Мама моя – Валентина Георгиевна Вильямс. Её девичья фамилия Молчанова, и происходит она из крестьян деревни Истомино Александровского района Владимирской области. Её отца звали Георгий Иванович, а мать Домна Иосифовна. Теперь я буду делать комментарии к этим анкетным данным.

Со стороны матери я такой уж русский, что дальше некуда. Признаюсь, что к этнической, а равно и к классовой стороне своего происхождения я полностью равнодушен, или, чтобы сказать более точно, никак не склонен наливаться спесью по только этим поводам. Так что лишь занимательность побуждает меня рассказать следующее.

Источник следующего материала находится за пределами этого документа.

/-! ## setCcr -/

@[simp] theorem State.setCcr_a (s : State) (v : Byte) : (s.setCcr v).a = s.a := rfl
@[simp] theorem State.setCcr_b (s : State) (v : Byte) : (s.setCcr v).b = s.b := rfl
@[simp] theorem State.setCcr_x (s : State) (v : Byte) : (s.setCcr v).x = s.x := rfl
@[simp] theorem State.setCcr_y (s : State) (v : Byte) : (s.setCcr v).y = s.y := rfl
@[simp] theorem State.setCcr_sp (s : State) (v : Byte) : (s.setCcr v).sp = s.sp := rfl
@[simp] theorem State.setCcr_pc (s : State) (v : Byte) : (s.setCcr v).pc = s.pc := rfl
@[simp] theorem State.setCcr_ccr (s : State) (v : Byte) : (s.setCcr v).ccr = v := rfl
@[simp] theorem State.setCcr_tmp1 (s : State) (v : Byte) : (s.setCcr v).tmp1 = s.tmp1 := rfl
@[simp] theorem State.setCcr_tmp2 (s : State) (v : Byte) : (s.setCcr v).tmp2 = s.tmp2 := rfl
@[simp] theorem State.setCcr_tmp3 (s : State) (v : Byte) : (s.setCcr v).tmp3 = s.tmp3 := rfl
@[simp] theorem State.setCcr_ppage (s : State) (v : Byte) : (s.setCcr v).ppage = s.ppage := rfl
@[simp] theorem State.setCcr_dpage (s : State) (v : Byte) : (s.setCcr v).dpage = s.dpage := rfl
@[simp] theorem State.setCcr_epage (s : State) (v : Byte) : (s.setCcr v).epage = s.epage := rfl
@[simp] theorem State.setCcr_windows (s : State) (v : Byte) : (s.setCcr v).windows = s.windows := rfl
@[simp] theorem State.setCcr_iDelay (s : State) (v : Byte) : (s.setCcr v).iDelay = s.iDelay := rfl
@[simp] theorem State.setCcr_run (s : State) (v : Byte) : (s.setCcr v).run = s.run := rfl
@[simp] theorem State.setCcr_progress (s : State) (v : Byte) : (s.setCcr v).progress = s.progress := rfl
@[simp] theorem State.setCcr_outputs (s : State) (v : Byte) : (s.setCcr v).outputs = s.outputs := rfl
@[simp] theorem State.setCcr_consumed (s : State) (v : Byte) : (s.setCcr v).consumed = s.consumed := rfl
@[simp] theorem State.setCcr_suspended (s : State) (v : Byte) : (s.setCcr v).suspended = s.suspended := rfl
@[simp] theorem State.setCcr_stale (s : State) (v : Byte) : (s.setCcr v).stale = s.stale := rfl
@[simp] theorem State.setCcr_pins (s : State) (v : Byte) : (s.setCcr v).pins = s.pins := rfl
@[simp] theorem State.setCcr_bdm (s : State) (v : Byte) : (s.setCcr v).bdm = s.bdm := rfl
@[simp] theorem State.setCcr_schedule (s : State) (v : Byte) : (s.setCcr v).schedule = s.schedule := rfl
@[simp] theorem State.setCcr_budget (s : State) (v : Byte) : (s.setCcr v).budget = s.budget := rfl
@[simp] theorem State.setCcr_stores (s : State) (v : Byte) : (s.setCcr v).stores = s.stores := rfl
@[simp] theorem State.setCcr_earlier (s : State) (v : Byte) : (s.setCcr v).earlier = s.earlier := rfl
@[simp] theorem State.setCcr_free (s : State) (v : Byte) : (s.setCcr v).free = s.free := rfl
@[simp] theorem State.setCcr_mem (s : State) (v : Byte) : (s.setCcr v).mem = s.mem := rfl
@[simp] theorem State.setCcr_cfg (s : State) (v : Byte) : (s.setCcr v).cfg = s.cfg := rfl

У меня был друг, человек необыкновенных дарований, но здорово тронувшийся на национальных проблемах и в итоге усиленных размышлений на этот счёт открывший, что во всём, что есть, повинны евреи. Это и было и сейчас является не такой уж редкостью среди московской образованной публики. В основе такого поведения должно было быть нечто, а по психологии многих тех, кто этим интересовался, это нечто могло быть только нечистотой расы. Я из-за этого чуть ли не бравировал своим анти-антисемитизмом, чем доставлял себе тщеславное удовольствие. И однажды мой друг, сбитый с толку явно не еврейской, но и не русской фамилией Вильямс, поинтересовался, какова девичья фамилия моей мамы. После моего ответа посылался град восторгов, как дивно хороша фамилия Молчанова. Это ещё один пример того, как губительно может быть отсутствие бдительности. Он ведь не поинтересовался отчествами моих деда и бабки с материнской стороны; и если Иванович вряд ли вызвал бы подозрения, то Иосифовна сразу раскрыла бы тайну запутанного дела. Мне надо утешаться только тем – я-то знал правду – что Солженицын тоже Исаевич. Не зря, наверно, на разных политпросветбеседах говорилось, что фамилия писателя-предателя Солженицер.